🤖 AI Summary
This study addresses the challenging problem of automatically segmenting real-world multi-page heterogeneous document bundles, which often exhibit complex configurations such as page concatenation, misordering, and interleaving. We formally define the document bundle segmentation task for the first time, encompassing boundary detection, document type classification, and page order recovery. To facilitate research in this area, we introduce DocSplit, the first comprehensive benchmark dataset covering five multimodal document categories, along with standardized evaluation metrics tailored to these complex scenarios. Leveraging a multimodal large language model, our approach integrates visual and textual information for end-to-end understanding. Experimental results reveal that existing models perform substantially below desired levels on this task, underscoring the need for further innovation. DocSplit thus establishes a critical foundation for advancing document intelligence in domains such as legal, financial, and healthcare applications.
📝 Abstract
Document understanding in real-world applications often requires processing heterogeneous, multi-page document packets containing multiple documents stitched together. Despite recent advances in visual document understanding, the fundamental task of document packet splitting, which involves separating a document packet into individual units, remains largely unaddressed. We present the first comprehensive benchmark dataset, DocSplit, along with novel evaluation metrics for assessing the document packet splitting capabilities of large language models. DocSplit comprises five datasets of varying complexity, covering diverse document types, layouts, and multimodal settings. We formalize the DocSplit task, which requires models to identify document boundaries, classify document types, and maintain correct page ordering within a document packet. The benchmark addresses real-world challenges, including out-of-order pages, interleaved documents, and documents lacking clear demarcations.
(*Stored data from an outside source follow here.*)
-- ==== Sys2Proof/Machine/TypesPort.lean ====
section
/-!
DEFINITION. State of one port: link, wire, transmit queues, gates, flows, MAC merge, MACsec and flow control
(chapters 4 to 7), and of a frame in the frame hold. Port instants are in units of 1/(25 * 2^16) ns, in which one
byte-time of every port mode and every instant of span time is whole.
-/

namespace Sys2Proof.Machine

/-- Link states, R281. -/
inductive Link where
  | down | up | debounce
deriving DecidableEq, Repr

/-- A frame waiting on a flow of a port: its number in the frame hold, the length L of R213, its MACsec expansion,
its secure channel and its finish tag. -/
structure QFrame where
  id : Nat
  len : Nat
  exp : Nat := 0
  sc : Nat := 0xFF
  tag : BitVec 64 := 0
  /-- FIT_DEFERRED was counted for it. -/
  deferred : Bool := false
  /-- R181's check was made since it became the head of its flow. -/
  checked : Bool := false
  /-- The secure channel and packet number it took at its start. -/
  pn : Option (Nat × Nat) := none
deriving DecidableEq, Repr

/-- A flow context or the spill flow of a class (R205 to R226). Tokens in units of 2^-20 / 10^9 byte. -/
structure Flow where
  number : Nat := 0
  ftag : BitVec 32 := 0
  cls : Nat := 0
  static : Bool := false
  weight : Nat := 1
  oflow : Int := 0
  fprev : BitVec 64 := 0
  frames : List QFrame := []
  rate : Nat := 0
  bucket : Nat := 0
  tokens : Int := 0
  /-- Instant to which the tokens are brought up. -/
  tokAt : Nat := 0
  /-- Tick since which it has held no frame. -/
  idleFrom : Option Nat := none
deriving DecidableEq, Repr

/-- A suspended frame: what is left of it, and the operation in which it started. -/
structure Susp where
  qf : QFrame
  cls : Nat
  level : Nat
  flow : Nat
  /-- Bytes of frame data already sent, frag_count of the next continuation, frame count of its SMD. -/
  sent : Nat
  frag : Nat := 0
  count : Nat := 0
  nested : Bool := false
  heldAt : Nat := 0
  /-- Held under R185, so R187 applies. -/
  fitHeld : Bool := false
  /-- Start position of its first fragment. -/
  began : Nat := 0
deriving DecidableEq, Repr

/-- Frames the device itself makes for a port, waiting for the wire ahead of every frame (R308, R261, R268) or, for
PTP, LLDP and ESMC, on the ordinary path of the clerk. -/
inductive Ctrl where
  | pause (quanta : Nat)
  | pfc (prio : Nat) (quanta : Nat)
  | verify
  | respond
  | ptp (kind : Nat) (msg : PtpMsg) (ann : Option Announce) (phase : Option PhaseReport)
  | esmc (ql : Nat)
  /-- An LLDPDU with the values of MMG_ADVERT at its sending (R264). -/
  | lldp (advert : Nat)
deriving DecidableEq, Repr

/-- What is on the wire. -/
inductive WireKind where
  | frame | span | ctrl
deriving DecidableEq, Repr

/-- A transmission in progress on a port. -/
structure Wire where
  kind : WireKind
  /-- The frame, its class and level, and whether it was started express. -/
  qf : QFrame
  cls : Nat := 0
  level : Nat := 0
  flow : Nat := 0
  /-- Start position and the instants of the last bit and of the end of the gap. -/
  start : Nat
  dataEnd : Nat
  gapEnd : Nat
  /-- Offset of frame data at which this fragment began, and at which it ends. -/
  from_ : Nat := 0
  upto : Nat := 0
  /-- It ends the frame. -/
  final : Bool := true
  frag : Nat := 0
  count : Nat := 0
  nested : Bool := false
  /-- The frame holds a retry, R311. -/
  retry : Bool := false
  /-- Ended under a fragment plan, R185; interrupted; or held under pause, R272. -/
  planned : Bool := false
  cut : Bool := false
  cutPause : Bool := false
  /-- Cut for an interrupting frame. -/
  cutFor : Bool := false
  /-- Start position of the frame's first fragment. -/
  began : Nat := 0
  /-- GATE_OVERRUN was counted for it. -/
  overrun : Bool := false
  /-- Its last bit has left, the gap runs. -/
  done : Bool := false
  ctrl : Option Ctrl := none
  launch : Option Launch := none
deriving DecidableEq, Repr

/-- A cutting-list entry, R162. -/
structure GateEntry where
  interval : Nat
  gates : BitVec 8
  hold : Bool := false
  span : Bool := false
deriving DecidableEq, Repr

/-- A cutting list in force for one pattern, with its image's LIST_ID. -/
structure GateList where
  entries : List GateEntry := []
  cycleNs : Nat := 0
  listId : BitVec 32 := 0
  /-- Its image passed the header check of R171. -/
  headerOk : Bool := true
deriving DecidableEq, Repr

/-- Verify states, R268, in the order of MMG_STATUS.VERIFY. -/
inductive Verify where
  | disabled | waitPartner | sendVerify | waitResponse | succeeded | failed
deriving DecidableEq, Repr

/-- A reassembly buffer, R260. -/
structure Reasm where
  count : Nat
  data : List Byte
  nextFrag : Nat := 0
  since : Nat := 0
  rxTime : Nat := 0
deriving DecidableEq, Repr

/-- A secure association, R292. -/
structure SecAssoc where
  nextPn : Nat
  key : List Byte
  ssci : BitVec 32 := 0
  salt : List Byte := []
  warned : Bool := false
deriving DecidableEq, Repr

/-- A secure channel, R292 to R296. -/
structure SecChan where
  sci : BitVec 64 := 0
  tx : Bool := false
  cipher : Nat := 0
  confOffset : Nat := 0
  includeSci : Bool := false
  replayProtect : Bool := false
  encAn : Nat := 0
  window : Nat := 0
  frames : BitVec 64 := 0
  discarded : BitVec 64 := 0
  assocs : Tab (Option SecAssoc) := []
  defined : Bool := false
deriving DecidableEq, Repr

/-- State of one port index 0 to 24 beside its settings and counters. -/
structure Port where
  /-- MAC address set by a bench; none for the fused base plus the index. -/
  mac : Option (BitVec 48) := none
  link : Link := .down
  pcs : Bool := false
  signal : Bool := false
  fecLock : Bool := false
  hiBer : Bool := false
  rxLpi : Bool := false
  txLpi : Bool := false
  lpiSince : Nat := 0
  /-- Instant before which no start position falls after leaving LPI, R299. -/
  wakeAt : Nat := 0
  debounceAt : Option Nat := none
  discardAt : Option Nat := none
  threshUp : Tab Nat := []
  decayAt : Tab Nat := []
  /-- The transmitter. -/
  wire : Option Wire := none
  /-- Instant from which the wire has been idle. -/
  idleFrom : Nat := 0
  ctrl : List Ctrl := []
  /-- The transmission that starts when the fragment on the wire has ended, R192. -/
  commit : Option Wire := none
  /-- HOLD in force on an active MAC merge sublayer, for HOLD_COUNT. -/
  holdOn : Bool := false
  /-- The last frame of the device's own that left on the port. -/
  lastCtrl : Option Ctrl := none
  suspended : List Susp := []
  /-- Underrun retry of each class. -/
  retry : Tab (Option (QFrame × Nat)) := []
  flows : Tab Flow := []
  spill : Tab Flow := []
  vtime : Tab (BitVec 64) := []
  /-- Credit of each CBS class in units of 2^-16 / 25,000,000 bit, and the instant it is brought up to. -/
  credit : Tab Int := []
  creditAt : Nat := 0
  /-- The cutting list of each pattern. -/
  lists : Tab GateList := []
  /-- What the port last acted on: whether its lists ran, the pattern of the list in force, and whether it held none. -/
  running : Bool := false
  listPattern : Nat := 0
  noListNow : Bool := false
  /-- MAC merge. -/
  verify : Verify := .disabled
  attempts : Nat := 0
  verifyAt : Option Nat := none
  nested : Bool := false
  modePending : Bool := false
  frameCount : Nat := 0
  partner79 : Bool := false
  caps79 : Nat := 0
  partnerLz : Bool := false
  lzFlags : Nat := 0
  lzVersion : Nat := 0
  partnerUntil : Option Nat := none
  lldpAt : Option Nat := none
  reasm : List Reasm := []
  /-- Pause: end instants of the timers, PAUSE under key 8 and PFC priority p under key p. -/
  pauseUntil : Tab Nat := []
  /-- Requests of this port in force: instant of the last request by key as above. -/
  xoffAt : Tab (Option Nat) := []
  /-- Frames on their way to a class queue, oldest first. -/
  arriving : List Nat := []
  /-- Data of the last frame whose last bit has left, as the MAC sent it, without FCS. -/
  lastSent : List Byte := []
  sec : Tab SecChan := []
deriving DecidableEq, Repr

/-- Where a frame came from. -/
inductive FrameOrigin where
  | rx (port : Nat)
  | tx (q : Nat) (sn : Nat)
  | clerk
deriving DecidableEq, Repr

/-- Where a frame's bytes are, R28 to R30. -/
inductive FramePlace where
  | hold | spilled | returning
deriving DecidableEq, Repr

/-- The stage a frame of the frame hold has reached. -/
inductive FrameStage where
  /-- Waits for a joiner thread, R18. -/
  | dispatch
  /-- In a joiner thread or the stream engine. -/
  | joinery
  /-- Steered: waits at its destinations. -/
  | steered
  /-- Held for account ordering, in the ordering pool of bulk memory, R31. -/
  | ordered
  /-- Kept by a standby, R623. -/
  | kept
deriving DecidableEq, Repr

/-- One edit of a frame's edit list, R417 and R455. -/
inductive Edit where
  | vlanPush (tpid tci : Nat)
  | vlanPop
  | vlanRewrite (tci : Nat) (keepPcp : Bool)
  /-- The whole outer TCI, by a hook. -/
  | setTci (tci : Nat)
  | setBytes (at_ : Nat) (bytes : List Byte)
  | dscp (value : Nat)
  /-- Sequence tag of a FORMAT of R350 with its number; its path field is written at each egress port (R354). -/
  | seqInsert (format seq : Nat)
  | seqRemove
  | dcwWrite (seq : Nat)
  | destRewrite (mac : List Byte) (vid : Nat)
  /-- DEI of the outer tag set by a meter, R235. -/
  | dei
  /-- correctionField: residence time, with link delay, or of a Follow_Up (R420, R421). -/
  | residence (p2p : Bool)
  | followUp
deriving DecidableEq, Repr

/-- A frame in the frame hold or the spill store, with what the joinery has learned of it. -/
structure Frame where
  origin : FrameOrigin
  /-- From the destination address to the last data byte, without FCS. -/
  bytes : List Byte := []
  /-- Whole length in bytes, from which its cells are counted (R17); set when reception or fetch begins. -/
  size : Nat := 0
  /-- Reception or fetch has ended; before that only a first part is in the hold. -/
  whole : Bool := true
  /-- Bytes in the hold while it is not whole, or while it returns from the spill store. -/
  arrived : Nat := 0
  /-- Reception ended in error after a cut-through start, R24. -/
  bad : Bool := false
  /-- The counter of that error, counted at the frame's end. -/
  rxErr : Nat := 0
  place : FramePlace := .hold
  stage : FrameStage := .dispatch
  /-- Receive timestamp in 2^-16 ns, time flag and epoch at capture, R85. -/
  rxTime : Nat := 0
  rxFlag : TimeFlag := .invalid
  rxEpoch : BitVec 8 := 0
  /-- TIM_UNCERT at capture. -/
  rxUncert : Nat := 0
  /-- PCP of the outer VLAN tag or the port's default priority. -/
  prio : Nat := 0
  dei : Bool := false
  cls : Nat := 0
  ftag : BitVec 32 := 0
  /-- Number of joinery dispatch, for order. -/
  ticket : Nat := 0
  /-- Destinations that have not released it, R19 and R20. -/
  egress : List Nat := []
  wq : Option Nat := none
  window : Bool := false
  slot : Option Nat := none
  /-- Span frame payload, R133. -/
  span : Bool := false
  edge : Bool := false
  windowFull : Bool := false
  kind : Nat := 0
  steer : Nat := 0
  sc : Nat := 0xFF
  tsReq : Bool := false
  tsRecord : Bool := false
  handle : Option Nat := none
  account : Option Nat := none
  path : Nat := 0
  seq : Nat := 0
  seqValid : Bool := false
  gap : Option Nat := none
  /-- Counted in NO_BUFFER, waiting since. -/
  noBuf : Bool := false
  since : Nat := 0
  hdrWrite : Bool := false
  /-- The joinery's edit list, R417. -/
  edits : List Edit := []
  /-- Stream handle of R338, verdict given, and the destination set fixed. -/
  handleFormat : Nat := 0
  /-- LEGAL and LEGAL_PENDING of R416. -/
  legal : Bool := false
  legalPending : Bool := false
  meterPoint : Nat := 0
  /-- Ticket source (25 for the host, 26 for releases) and the entry's queue for the host source (R401). -/
  tsource : Nat := 0
  flowTag : BitVec 32 := 0
  spanPort : Nat := 0
  handled : Bool := false
  /-- Its verdict was given after it had been kept through a takeover (R636). -/
  judged : Bool := false
  /-- A hook replaced the account's destination by a steer entry (R459). -/
  acctEntry : Bool := false
deriving DecidableEq, Repr

end Sys2Proof.Machine
end

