-- ==== Sys2Proof/Machine/Wake.lean ====
section
/-!
DEFINITION. Power states as the other blocks see them, wake sources, and the beginning of a wake (chapter "Power states
and domains").
-/

namespace Sys2Proof.Machine

/-- Depth of a state: 0 Run to 4 Off, as PWR_STATE and POWER_REQUEST number them. -/
def PState.code : PState → Nat
  | .run => 0
  | .idle => 1
  | .sleep => 2
  | .deep => 3
  | .off => 4

/-- The state of a number; a number above 4 names none. -/
def pstateOf (n : Nat) : PState :=
  match n with
  | 0 => .run
  | 1 => .idle
  | 2 => .sleep
  | 3 => .deep
  | _ => .off

namespace State

/-- Do the engines run that stay on in Idle (R760)? In a transition the state is still the one it began in. -/
def awake (s : State) : Bool := (s.pwr.state == .run || s.pwr.state == .idle) && !s.board.inReset

/-- Do the joiners and the clerk run: only in Run? -/
def inRun (s : State) : Bool := s.pwr.state == .run && !s.board.inReset

/-- PRT_WAKE_CFG of a port: SD_WAKE, EEE_WAKE and KNOCK_WAKE by bit. -/
def wakeCfg (s : State) (p k : Nat) : Bool := s.regBits (prtBase p + 0x28) k 1 == 1

/-- Is a port armed for any wake source, R313? -/
def portArmed (s : State) (p : Nat) : Bool := s.inService p && s.regBits (prtBase p + 0x28) 0 3 != 0

/-- States from which a source wakes, R753. -/
def wakesFrom (source : Nat) (st : PState) : Bool :=
  match st with
  | .run => false
  | .idle => 6 ≤ source && source ≤ 9
  | .sleep => (1 ≤ source && source ≤ 6) || source == 9
  | .deep => 1 ≤ source && source ≤ 6
  | .off => source == 1

/-- Is a source armed, R753: a port's by PRT_WAKE_CFG, PARTNER, HOST and FOREMAN by PWR_WAKE_EN, the others always? -/
def wakeArmed (s : State) (source port : Nat) : Bool :=
  match source with
  | 2 => s.inService port && s.wakeCfg port 0
  | 3 => s.inService port && s.wakeCfg port 1
  | 4 => s.inService port && s.wakeCfg port 2
  | 5 => s.regBits (pwrBase + 0x30) 5 1 == 1
  | 6 => s.regBits (pwrBase + 0x30) 6 1 == 1
  | 9 => s.regBits (pwrBase + 0x30) 9 1 == 1
  | n => n == 1 || n == 7 || n == 8

/-- Reaction codes of a kind in force, R717. -/
def reactionOf (s : State) (kind : Nat) : Nat := s.regBits (fltBase + 0x5000 + 4 * kind) 0 3

/-- Does a thread run or a frame wait for dispatch: condition 0 of R746? -/
def joineryBusy (s : State) : Bool :=
  s.joinery.threads.any (fun e => e.2.isSome) || !s.joinery.released.isEmpty
    || s.frames.any (fun e => match e.2 with | some f => f.stage == .dispatch | none => false)

/-- Is an entry startable at the head of a command queue: its units are covered by PI? -/
def commandWaits (s : State) (q : Nat) : Bool :=
  s.isCommandQueue q && (s.queue q).state == .running && (s.queue q).ci != (s.queue q).pi

/-- Condition 1 of R746: a command is startable, taken or waiting to complete, the carry queue is not empty, or a
carried or partner command waits. -/
def clerkBusy (s : State) : Bool :=
  s.commandWaits 0 || s.commandWaits 2048 || !s.clerk.taken.isEmpty || !s.clerk.waiting.isEmpty
    || !s.clerk.carryQueue.isEmpty || !s.clerk.carriedReplies.isEmpty

/-- Does the condition of a level source hold now, R753 and R314? HOST and the edges come with their events only. -/
def levelHolds (s : State) (source port : Nat) : Bool :=
  match source with
  | 1 => !s.board.wakeN
  | 2 => (s.port port).signal
  | 3 => (s.port port).pcs && !(s.port port).rxLpi
  | 5 => s.bent.role == .standby && !s.bent.partnerHeld
  | 7 => s.joineryBusy || s.clerkBusy
  | 9 => s.flt.sources.any (fun e => match e.2.slot with | some m => s.reactionOf m.kind != 0 || m.cls == 2 | none => false)
  | _ => false

/-- The level sources by code, with the ports of codes 2 and 3. -/
def levelSources : List (Nat × Nat) :=
  (1, 0) :: ((upto 0 25).map (fun p => (2, p)) ++ (upto 0 25).map (fun p => (3, p)) ++ [(5, 0), (7, 0), (9, 0)])

/-- The lowest level source that is armed and holds in a state. -/
def heldLevel (s : State) (st : PState) : Option (Nat × Nat) :=
  levelSources.find? (fun x => wakesFrom x.1 st && s.wakeArmed x.1 x.2 && s.levelHolds x.1 x.2)

/-- The deadline of a step of a wake, R757: 20 ms for a rail, otherwise twice the figure of R756; 0 where it gives none. -/
def stepDeadline (s : State) (from_ : PState) (step : Nat) : Nat :=
  match from_, step with
  | .off, 1 => s.time.ticks + msTicks 20
  | .off, 2 => s.time.ticks + msTicks 20
  | .deep, 2 => s.time.ticks + msTicks 4
  | .deep, 3 => s.time.ticks + msTicks 12
  | .sleep, 3 => s.time.ticks + usTicks 120
  | _, _ => 0

/-- The first step of a wake that has something to do, R756. -/
def firstStep (from_ : PState) : Nat :=
  match from_ with
  | .off => 1
  | .deep => 2
  | .sleep => 3
  | _ => 4

/-- Begin a wake to a state, R756; from Off the regulator step drives PWR_EN of the first rail. -/
def startWake (s : State) (dest : PState) (source port : Nat) : State :=
  let st := s.pwr.state
  let step := firstStep st
  let t : Transition := { from_ := st, dest := dest, wake := true, step := step, rail := 0, stepBy := s.stepDeadline st step }
  { s with pwr := { s.pwr with
      trans := some t
      wakeSource := source
      wakePort := if 2 ≤ source && source ≤ 4 then port else 0
      wakeFrom := st.code
      wakeStep := 0
      railEn := if st == .off then Tab.set false s.pwr.railEn 0 true else s.pwr.railEn } }

/-- A request takes the pending slot, R750. -/
def fillPending (s : State) (dest : PState) (source port : Nat) : State :=
  let s := if s.pwr.slot.isSome then s.count (pwrBase + 0xA8) else s
  { s with pwr := { s.pwr with slot := some dest, slotFrom := (source, port) } }

/-- A wake event of an armed source that acts in the present state, or in the state that an entry leads to: a request
for Run (R751). -/
def wakeEvent (s : State) (source port : Nat) : State :=
  if !s.wakeArmed source port then s else
    match s.pwr.trans with
    | some t => if wakesFrom source (if t.wake then t.from_ else t.dest) then s.fillPending .run source port else s
    | none => if wakesFrom source s.pwr.state then s.startWake .run source port else s

/-- The host accesses BAR0, BAR2 or BAR4: source HOST. -/
def hostTouch (s : State) : State := if s.pwr.state == .run then s else s.wakeEvent 6 0

end State

end Sys2Proof.Machine
end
We conduct extensive experiments evaluating multimodal LLMs on our datasets, revealing significant performance gaps in current models' ability to handle complex document splitting tasks. The DocSplit benchmark datasets and proposed novel evaluation metrics provide a systematic framework for advancing document understanding capabilities essential for legal, financial, healthcare, and other document-intensive domains. We release the datasets to facilitate future research in document packet processing.